MoMA Announces Lineup for the 10th Edition of Premiere Brazil!

 

The Museum of Modern Art and the Rio de Janeiro International Film Festival have announced the lineup for the 10th edition of their annual collaboration Premiere Brazil!, running July 12–24, which will feature 14 films including six New York premieres, four U.S. premieres and two international premieres.

Highlights of this year Premiere Brazil! includes Eduardo Coutinho's most recent documentary As canções / Songs (pictured) which explores the most intimate meaning of the songs in our lives; Eu receberia as piores notícias dos seus lindos lábios / I’d Receive the Worst News from Your Beautiful Lips by Beto Brant (co-directed with Renato Ciasco), a sensual melodrama set against a steamy Amazonian backdrop; the enchanting tragicomedy Palhaço / The Clown by Selton Mello; À Beira do Caminho / Roadside by Breno Silveira; the biopic Heleno (pictured) by José Henrique Fonseca; and Transeunte / Passerby by Eryk Rocha.

Premiere Brazil! will also feature two films, made by seven young directors, about life in the favelas: 5 x favela – agora por nós mesmos / 5 x Favela: Now By Ourselves, a collection of five fiction shorts about various aspects of favela-dwelling; and  5 x pacificação / Peace in Rio, a documentary about the controversial social policing of the favelas.

In conjunction with Premiere Brazil! and co-presented with Cinema Tropical and VOCES, the Latino Heritage Network of The New York Times Company, a round table discussion, titled “Film and Social Change: The Case of Rio’s Favelas,” focusing on issues raised by these two films, takes place at The New York Times building on Monday, July 16, at 6pm. In addition to the filmmakers, the panel includes Jose Mariano Beltrame, Rio de Janeiro's Security Secretary, and filmmaker/mentor Carlos Diegues.

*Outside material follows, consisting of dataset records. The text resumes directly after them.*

-- ==== Sys2Proof/Laws/Ops.lean ====
section
/-! SUPPORT. For each shared operation, once, everything it can do. -/

namespace Sys2Proof.Machine

/-- What an accepted command changes besides its own registers: the response (R41, R235). -/
theorem complete_eq (s : State) : complete s = { s with status := 0#8, phase := .idle, rspValid := true } := rfl

theorem raiseBounds_eq (i : Instr) (s : State) :
    raiseBounds i s = .next { s with
      status := 1#8, phase := .idle, rspValid := true, log := .errorResponse i .eBounds :: s.log } := rfl

theorem raiseArg_eq (i : Instr) (s : State) :
    raiseArg i s = .next { s with
      status := 3#8, phase := .idle, rspValid := true, log := .errorResponse i .eArg :: s.log } := rfl

theorem raiseIllegal_eq (op : Byte) (s : State) :
    raiseIllegal op s = .next { s with
      status := 2#8, phase := .idle, rspValid := true, log := .illegalWord op :: s.log } := rfl

/-- UNINIT stops the run with the log and one entry more (R236, R243). -/
theorem stopUninit_eq (i : Instr) (a : Nat) (s : State) :
    stopUninit i a s = .fault (.uninit i a (.uninit i a :: s.log)) := rfl

/-- Out of bounds, the read at the cursor raises E_BOUNDS (R140, R231). -/
theorem readAtPos_out {i : Instr} {n : Nat} {p : Nat → DWord} {s : State} (h : ¬ inBounds s s.pos.toNat n) :
    readAtPos i n p s = raiseBounds i s := by
  simp [readAtPos, h]

/-- In bounds and reading a value, it completes with that value's pattern. -/
theorem readAtPos_ok {i : Instr} {n v : Nat} {p : Nat → DWord} {s : State} (h : inBounds s s.pos.toNat n)
    (hv : memRead s.buf s.pos.toNat n = .ok v) :
    readAtPos i n p s = .next (complete (advancePos (writeResult s (p v)) n)) := by
  simp only [readAtPos, if_pos h, hv]

/-- In bounds and reaching a byte without a value, it is UNINIT there (R236). -/
theorem readAtPos_uninit {i : Instr} {n a : Nat} {p : Nat → DWord} {s : State} (h : inBounds s s.pos.toNat n)
    (ha : memRead s.buf s.pos.toNat n = .error a) : readAtPos i n p s = stopUninit i a s := by
  simp only [readAtPos, if_pos h, ha]

/-- Everything the read at the cursor can do. -/
theorem readAtPos_cases (i : Instr) (n : Nat) (p : Nat → DWord) (s : State) :
    (¬ inBounds s s.pos.toNat n ∧ readAtPos i n p s = raiseBounds i s) ∨
    (∃ v, inBounds s s.pos.toNat n ∧ memRead s.buf s.pos.toNat n = .ok v ∧
      readAtPos i n p s = .next (complete (advancePos (writeResult s (p v)) n))) ∨
    (∃ a, inBounds s s.pos.toNat n ∧ memRead s.buf s.pos.toNat n = .error a ∧
      readAtPos i n p s = stopUninit i a s) := by
  by_cases h : inBounds s s.pos.toNat n
  · cases hm : memRead s.buf s.pos.toNat n with
    | ok v => exact .inr (.inl ⟨v, h, rfl, readAtPos_ok h hm⟩)
    | error a => exact .inr (.inr ⟨a, h, rfl, readAtPos_uninit h hm⟩)
  · exact .inl ⟨h, readAtPos_out h⟩

/-- With no byte available, a smart command raises E_BOUNDS (R171). -/
theorem readSmart_out {i : Instr} {f g : Nat × (Nat → DWord)} {s : State} (h : ¬ inBounds s s.pos.toNat 1) :
    readSmart i f g s = raiseBounds i s := by
  simp [readSmart, h]

/-- After the peek, a smart command is the read of the form the top bit selects (R171). -/
theorem readSmart_peek {i : Instr} {f g : Nat × (Nat → DWord)} {s : State} {b0 : Byte}
    (h : inBounds s s.pos.toNat 1) (hb : s.buf.read s.pos.toNat = some b0) :
    readSmart i f g s = if b0.msb then readAtPos i g.1 g.2 s else readAtPos i f.1 f.2 s := by
  have ht : topBit b0.toNat = b0.msb := by
    rw [topBit, BitVec.msb_eq_getLsbD_last, BitVec.getLsbD]
  simp only [readSmart, if_pos h, memRead_one hb, ht]

/-- Everything a smart command can do: E_BOUNDS or UNINIT at the peek, or the read of one of its forms. -/
theorem readSmart_cases (i : Instr) (f g : Nat × (Nat → DWord)) (s : State) :
    (¬ inBounds s s.pos.toNat 1 ∧ readSmart i f g s = raiseBounds i s) ∨
    (inBounds s s.pos.toNat 1 ∧ s.buf.read s.pos.toNat = none ∧
      readSmart i f g s = stopUninit i s.pos.toNat s) ∨
    (∃ b0, inBounds s s.pos.toNat 1 ∧ s.buf.read s.pos.toNat = some b0 ∧
      readSmart i f g s = if b0.msb then readAtPos i g.1 g.2 s else readAtPos i f.1 f.2 s) := by
  by_cases h : inBounds s s.pos.toNat 1
  · cases hb : s.buf.read s.pos.toNat with
    | none => exact .inr (.inl ⟨h, rfl, by simp [readSmart, h, memRead, hb]⟩)
    | some b0 => exact .inr (.inr ⟨b0, h, rfl, readSmart_peek h hb⟩)
  · exact .inl ⟨h, readSmart_out h⟩

/-- What `decryptBlocks` needs: where it stops, a block byte holds no value (R193, R236). -/
theorem decryptBlocks_error {K : Key} {n a x : Nat} {m : Memory} (h : decryptBlocks K n a m = .error x) :
    a ≤ x ∧ x < a + 8 * n ∧ m.read x = none := by
  induction n generalizing a m with
  | zero => simp [decryptBlocks] at h
  | succ n ih =>
    simp only [decryptBlocks] at h
    cases hy : memRead m a 4 with
    | error e =>
      simp only [hy, Except.error.injEq] at h
      subst h
      obtain ⟨h1, h2, h3⟩ := memRead_error hy
      exact ⟨h2, by omega, h1⟩
    | ok y =>
      cases hz : memRead m (a + 4) 4 with
      | error e =>
        simp only [hy, hz, Except.error.injEq] at h
        subst h
        obtain ⟨h1, h2, h3⟩ := memRead_error hz
        exact ⟨by omega, by omega, h1⟩
      | ok z =>
        simp only [hy, hz] at h
        obtain ⟨h1, h2, h3⟩ := ih h
        refine ⟨by omega, by omega, ?_⟩
        rwa [memWrite_read_outside _ (by omega), memWrite_read_outside _ (by omega)] at h3

/-- The block loop writes inside its blocks only (R194). -/
theorem decryptBlocks_outside {K : Key} {n a x : Nat} {m m' : Memory} (h : decryptBlocks K n a m = .ok m')
    (hx : x < a ∨ a + 8 * n ≤ x) : m'.read x = m.read x := by
  induction n generalizing a m with
  | zero => simp only [decryptBlocks, Except.ok.injEq] at h; rw [h]
  | succ n ih =>
    simp only [decryptBlocks] at h
    cases hy : memRead m a 4 with
    | error e => simp [hy] at h
    | ok y =>
      cases hz : memRead m (a + 4) 4 with
      | error e => simp [hy, hz] at h
      | ok z =>
        simp only [hy, hz] at h
        rw [ih h (by omega), memWrite_read_outside _ (by omega), memWrite_read_outside _ (by omega)]

/-- The block loop keeps the canonical form. -/
theorem decryptBlocks_wf {K : Key} {n a : Nat} {m m' : Memory} (hm : m.wf) (h : decryptBlocks K n a m = .ok m') :
    m'.wf := by
  induction n generalizing a m with
  | zero => simp only [decryptBlocks, Except.ok.injEq] at h; rwa [← h]
  | succ n ih =>
    simp only [decryptBlocks] at h
    cases hy : memRead m a 4 with
    | error e => simp [hy] at h
    | ok y =>
      cases hz : memRead m (a + 4) 4 with
      | error e => simp [hy, hz] at h
      | ok z => simp only [hy, hz] at h; exact ih (memWrite_wf (memWrite_wf hm _ _ _) _ _ _) h

/-- The blocks lie below LENGTH (R193: "every address it touches is below LENGTH by construction"). -/
theorem nblocks_le (len : Nat) (h : 0 < nblocks len) : 5 + 8 * nblocks len ≤ len := by
  unfold nblocks at h ⊢
  split <;> simp_all
  omega

/-- Everything DECRYPT can do (R193). -/
theorem execDecrypt_cases (s : State) :
    (∃ m, decryptBlocks s.key (nblocks s.length.toNat) 5 s.buf = .ok m ∧
      execDecrypt s = .next (complete { s with buf := m })) ∨
    (∃ a, decryptBlocks s.key (nblocks s.length.toNat) 5 s.buf = .error a ∧
      execDecrypt s = stopUninit .decrypt a s) := by
  unfold execDecrypt
  cases decryptBlocks s.key (nblocks s.length.toNat) 5 s.buf with
  | ok m => exact .inl ⟨m, rfl, rfl⟩
  | error a => exact .inr ⟨a, rfl, rfl⟩

/-- RD8U is the read of eight bytes at the cursor (R75: "the same as one 8-byte big-endian read"). -/
theorem execRd8u_eq (s : State) : execRd8u s = readAtPos .rd8u 8 zext64 s := by
  unfold execRd8u readAtPos
  rw [show (8 : Nat) = 4 + 4 from rfl, memRead_add]
  split
  · cases memRead s.buf s.pos.toNat 4 with
    | error x => rfl
    | ok hi => cases memRead s.buf (s.pos.toNat + 4) 4 <;> rfl
  · rfl

end Sys2Proof.Machine
end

Talented newcomers are also showcased in Premiere Brazil!, including Kiko Goifman and Claudia Priscilla, whose Olhe pra mim de novo / Look at Me Again is an astonishing documentary about Silvyo Lucio, who was born a woman and became a man.

Another promising newcomer is Vinícius Coimbra, whose Brazilian Western about redemption and revenge, A hora e a vez de Augusto Matraga / Matraga, shows an impressive grasp of period recreation. The film received four jury prizes as well as the popular vote for Best Film at the last edition of the Rio de Janeiro International Film Festival.

Additionally and celebrating a masterpiece of the Cinema Novo era, a restored print of Leon Hirszman’s beloved and much-awarded 1972 drama São Bernardo will screen on Monday, July 16.